Aim of the exercise: Your task is to repeat the records exactly from the line containing "have hdec : ∀" onward, through the final line.
[Data for the task — start]
theorem fmtXKK_fields {a : BitVec 4} {w : Word} (hA : opA w = a.toNat) :
    fmtXKK a (fieldX w) (fieldKK w) = w := by
  obtain rfl : w.extractLsb' 12 4 = a := BitVec.eq_of_toNat_eq hA
  rw [fmtXKK, nibble_append_fieldX]
  exact (BitVec.extractLsb'_append_extractLsb'_eq_extractLsb' rfl).trans BitVec.extractLsb'_eq_self

theorem fmtXY_fields {a d : BitVec 4} {w : Word} (hA : opA w = a.toNat) (hN : fieldN w = d.toNat) :
    fmtXY a (fieldX w) (fieldY w) d = w := by
  obtain rfl : w.extractLsb' 12 4 = a := BitVec.eq_of_toNat_eq hA
  obtain rfl : w.extractLsb' 0 4 = d := BitVec.eq_of_toNat_eq hN
  have hy : w.extractLsb' 8 8 ++ regBits (fieldY w) = w.extractLsb' 4 12 :=
    BitVec.extractLsb'_append_extractLsb'_eq_extractLsb' rfl
  rw [fmtXY, nibble_append_fieldX, hy]
  exact (BitVec.extractLsb'_append_extractLsb'_eq_extractLsb' rfl).trans BitVec.extractLsb'_eq_self

theorem fmtX_fields {a : BitVec 4} {kk : Byte} {w : Word} (hA : opA w = a.toNat)
    (hK : (fieldKK w).toNat = kk.toNat) : fmtX a (fieldX w) kk = w := by
  obtain rfl : fieldKK w = kk := BitVec.eq_of_toNat_eq hK
  exact fmtXKK_fields hA

theorem fieldN_lt (w : Word) : fieldN w < 16 := BitVec.isLt _

theorem fmtXYN_fields {a : BitVec 4} {w : Word} (hA : opA w = a.toNat) :
    fmtXYN a (fieldX w) (fieldY w) (fieldN w) = w :=
  fmtXY_fields hA (Nat.mod_eq_of_lt (fieldN_lt w)).symm

/-! ### What the decoder reads, encoded again -/

theorem encode_of_decodeFamily8 {w : Word} {i : Instr} (hA : opA w = 0x8) (h : decodeFamily8 w = .ok i) :
    i.wf = true ∧ encode i = w := by
  unfold decodeFamily8 at h
  split at h
  case h_10 => cases h
  all_goals
    rename_i hN
    cases h
    exact ⟨rfl, fmtXY_fields hA hN⟩

theorem encode_of_decodeFamilyE {w : Word} {i : Instr} (hA : opA w = 0xE) (h : decodeFamilyE w = .ok i) :
    i.wf = true ∧ encode i = w := by
  unfold decodeFamilyE at h
  split at h
  case h_3 => cases h
  all_goals
    rename_i hK
    cases h
    exact ⟨rfl, fmtX_fields hA hK⟩

theorem encode_of_decodeFamilyF {w : Word} {i : Instr} (hA : opA w = 0xF) (h : decodeFamilyF w = .ok i) :
    i.wf = true ∧ encode i = w := by
  unfold decodeFamilyF at h
  split at h
  case h_10 => cases h
  all_goals
    rename_i hK
    cases h
    exact ⟨rfl, fmtX_fields hA hK⟩

/-- Settles O2, along the branches of the decoder: the primary opcode, and the fixed digits a branch compares, with the
fields put the word together again. -/
theorem encodeInvertsDecode : Obligations.EncodeInvertsDecode := by
  intro w i h
  unfold decodeWord at h
  split at h
  case h_1 =>
    split at h
    case isTrue hw =>
      cases h
      exact ⟨rfl, hw.symm⟩
    case isFalse =>
      split at h
      case isTrue hw =>
        cases h
        exact ⟨rfl, hw.symm⟩
      case isFalse => cases h
  case h_2 hA | h_3 hA | h_11 hA | h_12 hA =>
    cases h
    exact ⟨rfl, fmtNNN_fields hA⟩
  case h_4 hA | h_5 hA | h_7 hA | h_8 hA | h_13 hA =>
    cases h
    exact ⟨rfl, fmtXKK_fields hA⟩
  case h_6 hA | h_10 hA =>
    split at h
    case isTrue hN =>
      cases h
      exact ⟨rfl, fmtXY_fields hA hN⟩
    case isFalse => cases h
  case h_9 hA => exact encode_of_decodeFamily8 hA h
  case h_14 hA =>
    cases h
    exact ⟨decide_eq_true (fieldN_lt w), fmtXYN_fields hA⟩
  case h_15 hA => exact encode_of_decodeFamilyE hA h
  case h_16 hA => exact encode_of_decodeFamilyF hA h
  case h_17 => cases h

/-! ### The opcode table -/

/-- Every row of the table is the row of an instruction: of the one its fixed digits decode to with zero operands. -/
theorem exists_instr_of_row {r : OpcodeRow} (hr : r ∈ opcodeTable) : ∃ i : Instr, i.row = r := by
  have hdec : ∀ r ∈ opcodeTable, (decodeWord r.bits).toOption.map Instr.row = some r := by decide
  obtain ⟨i, -, hi⟩ := Option.map_eq_some_iff.mp (hdec r hr)
  exact ⟨i, hi⟩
[Data for the task — finish]
Worked solution:
  have hdec : ∀ r ∈ opcodeTable, (decodeWord r.bits).toOption.map Instr.row = some r := by decide
  obtain ⟨i, -, hi⟩ := Option.map_eq_some_iff.mp (hdec r hr)
  exact ⟨i, hi⟩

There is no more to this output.